Exercise:
Return the entries in full, exactly as written.

Saved entries:
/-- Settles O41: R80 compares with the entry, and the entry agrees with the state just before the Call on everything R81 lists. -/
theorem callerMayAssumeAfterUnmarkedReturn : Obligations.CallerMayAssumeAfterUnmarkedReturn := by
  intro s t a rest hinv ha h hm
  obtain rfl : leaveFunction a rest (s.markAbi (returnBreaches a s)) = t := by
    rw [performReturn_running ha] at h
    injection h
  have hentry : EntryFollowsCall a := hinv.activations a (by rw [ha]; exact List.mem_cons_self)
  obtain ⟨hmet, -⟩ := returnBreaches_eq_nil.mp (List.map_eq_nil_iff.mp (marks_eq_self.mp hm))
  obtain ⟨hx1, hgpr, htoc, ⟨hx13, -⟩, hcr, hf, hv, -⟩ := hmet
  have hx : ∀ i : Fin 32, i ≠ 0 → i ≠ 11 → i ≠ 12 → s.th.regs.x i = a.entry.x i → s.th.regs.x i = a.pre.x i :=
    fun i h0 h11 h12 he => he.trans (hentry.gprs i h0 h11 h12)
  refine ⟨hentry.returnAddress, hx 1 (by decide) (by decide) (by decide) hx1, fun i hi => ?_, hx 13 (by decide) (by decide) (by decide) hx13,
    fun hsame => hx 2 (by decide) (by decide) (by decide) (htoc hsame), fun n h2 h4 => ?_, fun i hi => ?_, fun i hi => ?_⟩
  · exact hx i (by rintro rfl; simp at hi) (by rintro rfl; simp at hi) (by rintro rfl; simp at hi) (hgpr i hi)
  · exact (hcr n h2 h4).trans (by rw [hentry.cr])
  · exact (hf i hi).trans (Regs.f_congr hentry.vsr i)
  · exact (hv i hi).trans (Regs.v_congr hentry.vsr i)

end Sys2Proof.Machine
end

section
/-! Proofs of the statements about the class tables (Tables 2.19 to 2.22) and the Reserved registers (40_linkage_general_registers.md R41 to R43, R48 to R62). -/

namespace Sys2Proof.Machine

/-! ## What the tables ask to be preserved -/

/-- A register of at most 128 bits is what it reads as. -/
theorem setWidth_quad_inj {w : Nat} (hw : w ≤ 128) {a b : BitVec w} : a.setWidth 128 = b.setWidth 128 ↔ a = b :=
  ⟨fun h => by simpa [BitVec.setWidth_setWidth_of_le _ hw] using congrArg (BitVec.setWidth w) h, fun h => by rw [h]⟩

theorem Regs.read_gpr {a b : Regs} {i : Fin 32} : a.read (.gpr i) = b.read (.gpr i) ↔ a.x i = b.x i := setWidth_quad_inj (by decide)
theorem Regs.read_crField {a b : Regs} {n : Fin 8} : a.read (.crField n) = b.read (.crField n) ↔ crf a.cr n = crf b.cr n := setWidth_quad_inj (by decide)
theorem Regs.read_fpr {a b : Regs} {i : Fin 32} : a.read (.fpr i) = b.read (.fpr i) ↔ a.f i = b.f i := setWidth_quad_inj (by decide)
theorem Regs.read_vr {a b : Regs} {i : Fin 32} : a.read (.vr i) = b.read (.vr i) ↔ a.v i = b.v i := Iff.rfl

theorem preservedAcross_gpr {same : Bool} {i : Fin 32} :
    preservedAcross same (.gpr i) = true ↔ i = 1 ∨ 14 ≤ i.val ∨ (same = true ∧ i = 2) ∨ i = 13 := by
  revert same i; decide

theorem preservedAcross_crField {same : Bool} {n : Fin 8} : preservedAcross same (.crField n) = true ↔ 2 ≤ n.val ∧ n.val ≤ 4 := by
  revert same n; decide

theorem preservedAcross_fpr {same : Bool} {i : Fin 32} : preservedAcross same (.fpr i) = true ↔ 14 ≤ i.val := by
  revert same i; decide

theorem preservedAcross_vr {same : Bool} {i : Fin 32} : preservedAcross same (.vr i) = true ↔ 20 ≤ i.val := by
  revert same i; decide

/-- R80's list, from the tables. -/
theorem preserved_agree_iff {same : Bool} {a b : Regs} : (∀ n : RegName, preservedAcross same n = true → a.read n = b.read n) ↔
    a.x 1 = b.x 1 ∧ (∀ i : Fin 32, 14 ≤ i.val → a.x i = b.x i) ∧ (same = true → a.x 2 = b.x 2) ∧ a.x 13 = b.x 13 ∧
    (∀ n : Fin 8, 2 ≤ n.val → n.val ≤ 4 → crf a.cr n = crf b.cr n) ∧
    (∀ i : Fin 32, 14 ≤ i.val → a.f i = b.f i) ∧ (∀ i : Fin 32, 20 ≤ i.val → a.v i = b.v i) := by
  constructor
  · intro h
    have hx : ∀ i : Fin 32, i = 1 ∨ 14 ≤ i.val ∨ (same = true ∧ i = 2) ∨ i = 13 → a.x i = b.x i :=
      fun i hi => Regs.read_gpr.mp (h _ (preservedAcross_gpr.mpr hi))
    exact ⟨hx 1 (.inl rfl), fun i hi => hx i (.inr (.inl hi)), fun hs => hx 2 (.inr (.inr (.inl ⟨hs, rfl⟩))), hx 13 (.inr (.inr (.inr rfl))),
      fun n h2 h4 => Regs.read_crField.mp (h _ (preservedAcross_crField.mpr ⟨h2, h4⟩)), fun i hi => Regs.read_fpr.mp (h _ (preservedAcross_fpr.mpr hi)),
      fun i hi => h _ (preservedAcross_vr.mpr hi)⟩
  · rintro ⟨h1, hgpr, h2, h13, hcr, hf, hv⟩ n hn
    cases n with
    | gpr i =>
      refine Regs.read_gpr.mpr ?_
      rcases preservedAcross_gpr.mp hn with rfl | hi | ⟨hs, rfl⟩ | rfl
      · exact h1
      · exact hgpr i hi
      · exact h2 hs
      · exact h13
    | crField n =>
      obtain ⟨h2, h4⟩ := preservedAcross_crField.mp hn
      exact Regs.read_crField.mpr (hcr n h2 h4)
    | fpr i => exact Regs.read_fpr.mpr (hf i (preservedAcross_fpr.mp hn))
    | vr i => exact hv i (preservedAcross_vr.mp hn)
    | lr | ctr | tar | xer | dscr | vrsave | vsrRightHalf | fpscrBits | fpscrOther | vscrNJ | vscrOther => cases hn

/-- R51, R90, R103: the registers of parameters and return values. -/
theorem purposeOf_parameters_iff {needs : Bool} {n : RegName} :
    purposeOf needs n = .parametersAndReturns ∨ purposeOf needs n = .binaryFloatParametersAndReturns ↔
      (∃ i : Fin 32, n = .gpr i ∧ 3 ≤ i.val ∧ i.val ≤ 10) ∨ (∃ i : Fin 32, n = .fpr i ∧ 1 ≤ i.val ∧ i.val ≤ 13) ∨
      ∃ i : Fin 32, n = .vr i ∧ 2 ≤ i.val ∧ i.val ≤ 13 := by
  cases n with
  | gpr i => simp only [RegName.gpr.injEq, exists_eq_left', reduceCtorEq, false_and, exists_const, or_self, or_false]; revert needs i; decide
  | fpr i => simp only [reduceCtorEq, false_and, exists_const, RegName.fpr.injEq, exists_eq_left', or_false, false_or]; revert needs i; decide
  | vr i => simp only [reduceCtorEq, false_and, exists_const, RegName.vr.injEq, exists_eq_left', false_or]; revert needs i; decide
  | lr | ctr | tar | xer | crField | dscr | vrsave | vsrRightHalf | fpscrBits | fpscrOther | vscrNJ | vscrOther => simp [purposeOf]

Answer for the task:
/-- Settles O41: R80 compares with the entry, and the entry agrees with the state just before the Call on everything R81 lists. -/
theorem callerMayAssumeAfterUnmarkedReturn : Obligations.CallerMayAssumeAfterUnmarkedReturn := by
  intro s t a rest hinv ha h hm
  obtain rfl : leaveFunction a rest (s.markAbi (returnBreaches a s)) = t := by
    rw [performReturn_running ha] at h
    injection h
  have hentry : EntryFollowsCall a := hinv.activations a (by rw [ha]; exact List.mem_cons_self)
  obtain ⟨hmet, -⟩ := returnBreaches_eq_nil.mp (List.map_eq_nil_iff.mp (marks_eq_self.mp hm))
  obtain ⟨hx1, hgpr, htoc, ⟨hx13, -⟩, hcr, hf, hv, -⟩ := hmet
  have hx : ∀ i : Fin 32, i ≠ 0 → i ≠ 11 → i ≠ 12 → s.th.regs.x i = a.entry.x i → s.th.regs.x i = a.pre.x i :=
    fun i h0 h11 h12 he => he.trans (hentry.gprs i h0 h11 h12)
  refine ⟨hentry.returnAddress, hx 1 (by decide) (by decide) (by decide) hx1, fun i hi => ?_, hx 13 (by decide) (by decide) (by decide) hx13,
    fun hsame => hx 2 (by decide) (by decide) (by decide) (htoc hsame), fun n h2 h4 => ?_, fun i hi => ?_, fun i hi => ?_⟩
  · exact hx i (by rintro rfl; simp at hi) (by rintro rfl; simp at hi) (by rintro rfl; simp at hi) (hgpr i hi)
  · exact (hcr n h2 h4).trans (by rw [hentry.cr])
  · exact (hf i hi).trans (Regs.f_congr hentry.vsr i)
  · exact (hv i hi).trans (Regs.v_congr hentry.vsr i)

end Sys2Proof.Machine
end

section
/-! Proofs of the statements about the class tables (Tables 2.19 to 2.22) and the Reserved registers (40_linkage_general_registers.md R41 to R43, R48 to R62). -/

namespace Sys2Proof.Machine

/-! ## What the tables ask to be preserved -/

/-- A register of at most 128 bits is what it reads as. -/
theorem setWidth_quad_inj {w : Nat} (hw : w ≤ 128) {a b : BitVec w} : a.setWidth 128 = b.setWidth 128 ↔ a = b :=
  ⟨fun h => by simpa [BitVec.setWidth_setWidth_of_le _ hw] using congrArg (BitVec.setWidth w) h, fun h => by rw [h]⟩

theorem Regs.read_gpr {a b : Regs} {i : Fin 32} : a.read (.gpr i) = b.read (.gpr i) ↔ a.x i = b.x i := setWidth_quad_inj (by decide)
theorem Regs.read_crField {a b : Regs} {n : Fin 8} : a.read (.crField n) = b.read (.crField n) ↔ crf a.cr n = crf b.cr n := setWidth_quad_inj (by decide)
theorem Regs.read_fpr {a b : Regs} {i : Fin 32} : a.read (.fpr i) = b.read (.fpr i) ↔ a.f i = b.f i := setWidth_quad_inj (by decide)
theorem Regs.read_vr {a b : Regs} {i : Fin 32} : a.read (.vr i) = b.read (.vr i) ↔ a.v i = b.v i := Iff.rfl

theorem preservedAcross_gpr {same : Bool} {i : Fin 32} :
    preservedAcross same (.gpr i) = true ↔ i = 1 ∨ 14 ≤ i.val ∨ (same = true ∧ i = 2) ∨ i = 13 := by
  revert same i; decide

theorem preservedAcross_crField {same : Bool} {n : Fin 8} : preservedAcross same (.crField n) = true ↔ 2 ≤ n.val ∧ n.val ≤ 4 := by
  revert same n; decide

theorem preservedAcross_fpr {same : Bool} {i : Fin 32} : preservedAcross same (.fpr i) = true ↔ 14 ≤ i.val := by
  revert same i; decide

theorem preservedAcross_vr {same : Bool} {i : Fin 32} : preservedAcross same (.vr i) = true ↔ 20 ≤ i.val := by
  revert same i; decide

/-- R80's list, from the tables. -/
theorem preserved_agree_iff {same : Bool} {a b : Regs} : (∀ n : RegName, preservedAcross same n = true → a.read n = b.read n) ↔
    a.x 1 = b.x 1 ∧ (∀ i : Fin 32, 14 ≤ i.val → a.x i = b.x i) ∧ (same = true → a.x 2 = b.x 2) ∧ a.x 13 = b.x 13 ∧
    (∀ n : Fin 8, 2 ≤ n.val → n.val ≤ 4 → crf a.cr n = crf b.cr n) ∧
    (∀ i : Fin 32, 14 ≤ i.val → a.f i = b.f i) ∧ (∀ i : Fin 32, 20 ≤ i.val → a.v i = b.v i) := by
  constructor
  · intro h
    have hx : ∀ i : Fin 32, i = 1 ∨ 14 ≤ i.val ∨ (same = true ∧ i = 2) ∨ i = 13 → a.x i = b.x i :=
      fun i hi => Regs.read_gpr.mp (h _ (preservedAcross_gpr.mpr hi))
    exact ⟨hx 1 (.inl rfl), fun i hi => hx i (.inr (.inl hi)), fun hs => hx 2 (.inr (.inr (.inl ⟨hs, rfl⟩))), hx 13 (.inr (.inr (.inr rfl))),
      fun n h2 h4 => Regs.read_crField.mp (h _ (preservedAcross_crField.mpr ⟨h2, h4⟩)), fun i hi => Regs.read_fpr.mp (h _ (preservedAcross_fpr.mpr hi)),
      fun i hi => h _ (preservedAcross_vr.mpr hi)⟩
  · rintro ⟨h1, hgpr, h2, h13, hcr, hf, hv⟩ n hn
    cases n with
    | gpr i =>
      refine Regs.read_gpr.mpr ?_
      rcases preservedAcross_gpr.mp hn with rfl | hi | ⟨hs, rfl⟩ | rfl
      · exact h1
      · exact hgpr i hi
      · exact h2 hs
      · exact h13
    | crField n =>
      obtain ⟨h2, h4⟩ := preservedAcross_crField.mp hn
      exact Regs.read_crField.mpr (hcr n h2 h4)
    | fpr i => exact Regs.read_fpr.mpr (hf i (preservedAcross_fpr.mp hn))
    | vr i => exact hv i (preservedAcross_vr.mp hn)
    | lr | ctr | tar | xer | dscr | vrsave | vsrRightHalf | fpscrBits | fpscrOther | vscrNJ | vscrOther => cases hn

/-- R51, R90, R103: the registers of parameters and return values. -/
theorem purposeOf_parameters_iff {needs : Bool} {n : RegName} :
    purposeOf needs n = .parametersAndReturns ∨ purposeOf needs n = .binaryFloatParametersAndReturns ↔
      (∃ i : Fin 32, n = .gpr i ∧ 3 ≤ i.val ∧ i.val ≤ 10) ∨ (∃ i : Fin 32, n = .fpr i ∧ 1 ≤ i.val ∧ i.val ≤ 13) ∨
      ∃ i : Fin 32, n = .vr i ∧ 2 ≤ i.val ∧ i.val ≤ 13 := by
  cases n with
  | gpr i => simp only [RegName.gpr.injEq, exists_eq_left', reduceCtorEq, false_and, exists_const, or_self, or_false]; revert needs i; decide
  | fpr i => simp only [reduceCtorEq, false_and, exists_const, RegName.fpr.injEq, exists_eq_left', or_false, false_or]; revert needs i; decide
  | vr i => simp only [reduceCtorEq, false_and, exists_const, RegName.vr.injEq, exists_eq_left', false_or]; revert needs i; decide
  | lr | ctr | tar | xer | crField | dscr | vrsave | vsrRightHalf | fpscrBits | fpscrOther | vscrNJ | vscrOther => simp [purposeOf]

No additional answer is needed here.